Your result should be every line of the records below that contains the word "isNone".

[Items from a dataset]
((

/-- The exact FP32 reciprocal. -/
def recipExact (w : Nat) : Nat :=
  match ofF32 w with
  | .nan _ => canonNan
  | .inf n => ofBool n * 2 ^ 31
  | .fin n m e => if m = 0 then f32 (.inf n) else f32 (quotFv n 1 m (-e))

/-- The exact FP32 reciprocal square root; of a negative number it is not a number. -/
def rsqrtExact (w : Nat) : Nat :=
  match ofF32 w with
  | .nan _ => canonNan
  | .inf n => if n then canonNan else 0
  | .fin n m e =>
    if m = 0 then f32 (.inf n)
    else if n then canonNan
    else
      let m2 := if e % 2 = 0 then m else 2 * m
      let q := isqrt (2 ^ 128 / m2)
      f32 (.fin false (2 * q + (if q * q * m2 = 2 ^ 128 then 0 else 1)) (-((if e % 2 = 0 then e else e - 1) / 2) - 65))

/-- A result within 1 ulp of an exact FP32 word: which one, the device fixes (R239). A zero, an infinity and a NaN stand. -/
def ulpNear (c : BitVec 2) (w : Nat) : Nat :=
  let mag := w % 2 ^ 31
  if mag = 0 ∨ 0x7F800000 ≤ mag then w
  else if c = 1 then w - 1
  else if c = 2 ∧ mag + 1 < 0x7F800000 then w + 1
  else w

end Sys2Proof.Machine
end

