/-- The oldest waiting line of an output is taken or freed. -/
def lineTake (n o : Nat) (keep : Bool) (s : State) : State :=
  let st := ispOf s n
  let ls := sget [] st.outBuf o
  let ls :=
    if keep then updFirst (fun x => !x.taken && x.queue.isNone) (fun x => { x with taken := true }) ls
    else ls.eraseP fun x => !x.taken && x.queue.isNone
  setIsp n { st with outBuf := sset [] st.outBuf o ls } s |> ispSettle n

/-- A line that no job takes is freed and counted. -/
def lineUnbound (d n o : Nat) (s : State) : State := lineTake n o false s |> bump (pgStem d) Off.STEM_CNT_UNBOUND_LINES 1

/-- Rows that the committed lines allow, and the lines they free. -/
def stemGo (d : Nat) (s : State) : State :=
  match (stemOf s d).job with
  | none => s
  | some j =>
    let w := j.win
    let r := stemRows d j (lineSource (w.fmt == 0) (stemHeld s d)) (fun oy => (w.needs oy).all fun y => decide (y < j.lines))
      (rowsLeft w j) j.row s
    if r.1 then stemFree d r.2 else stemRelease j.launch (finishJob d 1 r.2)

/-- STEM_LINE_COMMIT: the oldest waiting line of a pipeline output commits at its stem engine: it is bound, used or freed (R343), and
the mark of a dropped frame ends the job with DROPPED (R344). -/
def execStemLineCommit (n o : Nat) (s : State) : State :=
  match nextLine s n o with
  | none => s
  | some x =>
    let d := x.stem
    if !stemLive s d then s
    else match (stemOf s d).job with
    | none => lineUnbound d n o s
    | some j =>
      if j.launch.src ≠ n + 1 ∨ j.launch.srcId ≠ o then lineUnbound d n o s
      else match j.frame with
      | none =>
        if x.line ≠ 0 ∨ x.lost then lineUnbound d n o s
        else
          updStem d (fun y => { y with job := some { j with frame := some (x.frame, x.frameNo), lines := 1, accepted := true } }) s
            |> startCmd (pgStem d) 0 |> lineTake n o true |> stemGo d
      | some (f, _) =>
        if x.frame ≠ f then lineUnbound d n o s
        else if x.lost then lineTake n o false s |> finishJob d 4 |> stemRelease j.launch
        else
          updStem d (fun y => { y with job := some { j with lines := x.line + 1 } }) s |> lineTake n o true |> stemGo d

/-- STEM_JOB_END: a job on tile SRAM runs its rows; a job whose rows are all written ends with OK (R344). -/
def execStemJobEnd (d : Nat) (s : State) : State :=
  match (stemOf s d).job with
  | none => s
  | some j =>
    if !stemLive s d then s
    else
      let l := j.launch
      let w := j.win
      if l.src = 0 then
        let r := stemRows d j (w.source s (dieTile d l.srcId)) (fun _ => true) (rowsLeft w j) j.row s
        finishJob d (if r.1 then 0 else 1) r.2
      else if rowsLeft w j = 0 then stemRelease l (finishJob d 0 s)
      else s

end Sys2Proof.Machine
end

))

### [Result]
    if keep then updFirst (fun x => !x.taken && x.queue.isNone) (fun x => { x with taken := true }) ls
    else ls.eraseP fun x => !x.taken && x.queue.isNone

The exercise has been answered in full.